Catatan M A Khafi Anshary
J5NEWSROOM.COM, Batam – Jumat (12/12/2025) siang, langit Batam sepenuhnya cerah. Namun di balik terang cuaca itu, kegelisahan, dua sisir pisang, dan sekantong rambutan, ikut melangkah memasuki Kantor Persatuan Wartawan Indonesia (PWI) Batam.
Siang itu, buah-buahan tersebut bukanlah bingkisan. Ia menjadi simbol kesunyian etika yang datang mengetuk, meminta untuk tidak diabaikan.Seorang kepala sekolah datang bukan dengan suara tinggi, melainkan dengan kesederhanaan.
Zefmon Prima Putri, Kepala SMP Negeri 26 Batam, hadir bersama Alfida Hasan, Kepala SMP Negeri 38 Batam. Keduanya saya sambut bersama Deni Risman, pengurus PWI Pusat.
Sebagai Ketua PWI Batam, saya memaknai pertemuan ini bukan sebagai ruang pembelaan diri, melainkan sebagai cermin bagi praktik jurnalistik itu sendiri.
Yaitu sejauh mana kehati-hatian, konfirmasi, dan keberimbangan benar-benar dijaga.Di ruang kantor yang sederhana, Zefmon menyampaikan kegelisahannya.
Nama sekolah yang ia pimpin berulang kali muncul dalam pemberitaan bernada tudingan tanpa pernah disertai konfirmasi. Dalam praktik pers, situasi semacam ini tidak bisa dianggap sepele.

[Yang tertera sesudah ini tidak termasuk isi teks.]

-- ==== Sys2Proof/Certificates/Slice0/Obligations.lean ====
section
/-! DEFINITION. The statements for the provers. Each docstring names the rules it formalises. Wherever the next state of a statement
keeps host_rdata on a step that is no host read, that is the model's choice (log 23). -/

namespace Sys2Proof.Machine

/-- The registers of a block whose operation `i` has been accepted and has ended in its first step, without an error: the start
actions and `finish()`; `mark` holds the bits that the operation itself sets. -/
def endedOk (i : Instr) (mark : Byte) (s : State) : State :=
  { s with
    op := opcode i
    status := (s.status &&& 0x98#8) ||| (0x02#8 ||| mark)
    errcode := 0x00#8
    errbyte := 0x00#8
    fsm := .idle
    txq := [] }

/-- The same for an operation that ends in its first step with the error `code` and the information byte `info`. -/
def endedWith (i : Instr) (code info : Byte) (s : State) : State :=
  { s with
    op := opcode i
    status := (s.status &&& 0x98#8) ||| 0x06#8
    errcode := code
    errbyte := info
    fsm := .idle
    esc := false
    txq := [] }

/-- A block that has just started to send `frame`: the start actions, BUSY, and the raw bytes to emit. -/
def sending (i : Instr) (k : Byte) (frame : List Byte) (s : State) : State :=
  { s with
    op := opcode i
    status := (s.status &&& 0x98#8) ||| 0x01#8
    errcode := 0x00#8
    errbyte := 0x00#8
    txCksum := k
    txq := frame
    fsm := .encEmit }

/-- What ENC_START leaves (43_frame_encoder.md R163): the fixed fields and the fixed frame. -/
def startSent (s : State) : State :=
  sending .encStart 0xF9#8 [0x7E#8, 0x00#8, 0x00#8, 0x02#8, 0x01#8, 0x03#8, 0xF9#8, 0x7E#8]
    { s with
      txAddr := 0x00#8
      txCmd := 0x00#8
      txLen := 0x02#8
      mem := (s.mem.write txpBase 0x01#8).write (txpBase + 1) 0x03#8 }

/-- What ENC_READ leaves (43_frame_encoder.md R164). -/
def readSent (s : State) : State :=
  sending .encRead 0xFC#8 [0x7E#8, 0x00#8, 0x03#8, 0x00#8, 0xFC#8, 0x7E#8]
    { s with txAddr := 0x00#8, txCmd := 0x03#8, txLen := 0x00#8 }

/-- The state after a step that took one raw byte and the input it came with. -/
def took (rs : List Byte) (rest : List Input) (s : State) : State := { s with rxStream := rs, inputs := rest }

/-- The reserved operations (30_encoding.md R93). -/
def reservedOps : List Instr :=
  [.reserved7, .reserved8, .reserved9, .reservedA, .reservedB, .reservedC, .reservedD, .reservedE, .reservedF]

end Sys2Proof.Machine

open Sys2Proof Sys2Proof.Machine

/-- Every byte written to OP names exactly one operation, by its low four bits (R91). -/
def Obligations.OperationDecodingIsTotalOnLowNibble : Prop :=
  ∀ v : Byte, ∃ i : Instr, i.format = .op ∧ decode .op [v] = .ok i [] ∧ opcode i = v &&& 0x0F#8 ∧
    ∀ j : Instr, j.format = .op → opcode j = v &&& 0x0F#8 → j = i

/-- A few words decode to the instructions they stand for, and one CMD byte is rejected (30_encoding.md R92, R101;
95_test_vectors.md V-ERR-1, V-ERR-2). The codes are the spec's; that CMD byte 0x55 is rejected by name is the model's
choice (log 8: R101 says only that the source gives other bytes no meaning), and so is reading a table word at the OP
level (log 7). -/
def Obligations.WrittenOutWordsDecode : Prop :=
  decode .op [0x01#8] = .ok .enc [] ∧ decode .op [0x02#8] = .ok .dec [] ∧ decode .op [0x05#8] = .ok .chkAck [] ∧
    decode .op [0xF3#8] = .ok .encStart [] ∧ decodeTableWord 8 0x07 = some .reserved7 ∧
    decode .wireCmd [0x00#8] = .ok .wireStartMeasurement [] ∧
    decode .wireCmd [0x03#8] = .ok .wireReadMeasuredValues [] ∧
    decode .wireCmd [0x55#8] = .rejected (.unknownWireCommand 0x55#8)

/-- The two wire commands have the published raw frames, and those frames name them (30_encoding.md R101; 42_checksum.md
R146; 95_test_vectors.md S-2, S-3). The bytes are the spec's; decodeWireFrame, which reads them back, is the model's
own reader (log 20). -/
def Obligations.WireCommandFramesAreThePublishedBytes : Prop :=
  encodeWireFrame .wireStartMeasurement = [0x7E#8, 0x00#8, 0x00#8, 0x02#8, 0x01#8, 0x03#8, 0xF9#8, 0x7E#8] ∧
    encodeWireFrame .wireReadMeasuredValues = [0x7E#8, 0x00#8, 0x03#8, 0x00#8, 0xFC#8, 0x7E#8] ∧
    decodeWireFrame [0x7E#8, 0x00#8, 0x00#8, 0x02#8, 0x01#8, 0x03#8, 0xF9#8, 0x7E#8] = some .wireStartMeasurement ∧
    decodeWireFrame [0x7E#8, 0x00#8, 0x03#8, 0x00#8, 0xFC#8, 0x7E#8] = some .wireReadMeasuredValues

/-- The model's own reader of command frames reads every command frame back as the address, command and payload it was
built from (30_encoding.md R96; 43_frame_encoder.md R165; 41_byte_codec.md R127; 42_checksum.md R141). The spec
describes only the sending side: parseCommandFrame, with the checksum verified and nothing left over, is the model's
choice (log 20). -/
def Obligations.CommandFramesParseBack : Prop :=
  ∀ (a c : Byte) (p : List Byte), p.length ≤ 255 → parseCommandFrame (encodeFrame a c p) = some (a, c, p)

/-- Unstuffing StuffSeq(s) gives exactly s and takes exactly its raw bytes (41_byte_codec.md R127; 41_byte_codec.md R120,
R121, R122, R123). -/
def Obligations.StuffingRoundTrips : Prop :=
  ∀ s rest : List Byte, unstuffN s.length (stuffSeq s ++ rest) = .got s (stuffSeq s).length rest

/-- A stuffed body holds no delimiter, and an escape marker only as the first byte of a pair (41_byte_codec.md R128;
41_byte_codec.md R121, R122). -/
def Obligations.StuffedBytesAvoidReservedValues : Prop :=
  (∀ s : List Byte, ∀ r ∈ stuffSeq s, r ≠ 0x7E#8 ∧ r ≠ 0x11#8 ∧ r ≠ 0x13#8) ∧
    (∀ s xs ys : List Byte, stuffSeq s = xs ++ 0x7D#8 :: ys → ∃ r zs v, ys = r :: zs ∧ unEsc r = some v) ∧
    (∀ body : List Byte, ∃ m : List Byte, frameOf body = 0x7E#8 :: (m ++ [0x7E#8]) ∧ ∀ r ∈ m, r ≠ 0x7E#8)

/-- Raw frame lengths lie in the bounds of the LEN field (30_encoding.md R98; 44_frame_decoder.md R208; 10_state.md R40). -/
def Obligations.FrameLengthsStayInBounds : Prop :=
  ∀ (a c st : Byte) (p : List Byte), p.length ≤ 255 →
    (6 + p.length ≤ (encodeFrame a c p).length ∧ (encodeFrame a c p).length ≤ 10 + 2 * p.length ∧
      (encodeFrame a c p).length ≤ 519) ∧
    (7 + p.length ≤ (responseFrame a c st p).length ∧ (responseFrame a c st p).length ≤ 12 + 2 * p.length ∧
      (responseFrame a c st p).length ≤ 521)

/-- The byte values of a sequence and its checksum sum to 0xFF modulo 256; the checksum of zeros is 0xFF; order does not
matter (42_checksum.md R147; 42_checksum.md R140). -/
def Obligations.ChecksumComplementsTheSum : Prop :=
  (∀ s : List Byte, ((s.map BitVec.toNat).sum + (cks s).toNat) % 256 = 255) ∧
    (∀ n : Nat, cks (List.replicate n 0x00#8) = 0xFF#8) ∧ (∀ s t : List Byte, cks (s ++ t) = cks (t ++ s))

/-- A step whose input is a write of OP is exec of the decoded operation (30_encoding.md R95; 20_memory.md R61, R71;
30_encoding.md R101 (wire commands: the model's choice, log 7)). -/
def Obligations.StepRunsTheWrittenOperation : Prop :=
  (∀ (s : State) (v : Byte) (i : Instr) (rest : List Input), HostActs s (.write 0x001#10 v) rest →
      decode .op [v] = .ok i [] → step s = exec i { s with inputs := rest }) ∧
    (∀ (s : State) (c : Byte) (i : Instr) (rest : List Input), HostActs s (.command c) rest →
      decode .wireCmd [c] = .ok i [] → step s = exec i { s with inputs := rest }) ∧
    (∀ (s : State) (nbits w : Nat) (i : Instr), decodeTableWord (nbits + 1) w = some i →
      step (s.withFetchWord (nbits + 1) w) = exec i (idleBlock s))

Ketika klarifikasi dibiarkan sunyi, pers perlahan turun dari singgasananya sebagai pilar demokrasi, lalu menjelma gema prasangka.
Sebagai organisasi profesi, PWI tidak berada pada posisi menghakimi benar atau salah sebuah peristiwa. Namun PWI memiliki kewajiban moral untuk mengingatkan bahwa kebebasan pers tidak berdiri sendiri.
Undang-Undang Nomor 40 Tahun 1999 tentang Pers telah menyediakan mekanisme yang adil melalui hak jawab dan hak koreksi. Hak ini bukan perlawanan terhadap pers, melainkan bagian dari ekosistem pers yang sehat.
Zefmon menyebut salah satu pemberitaan media daring tertanggal 8 Desember 2025 berjudul “SMPN 26 Didera Isu Pelanggaran, Laporan Resmi Mengalir ke Polda Kepri” sebagai latar kegelisahannya.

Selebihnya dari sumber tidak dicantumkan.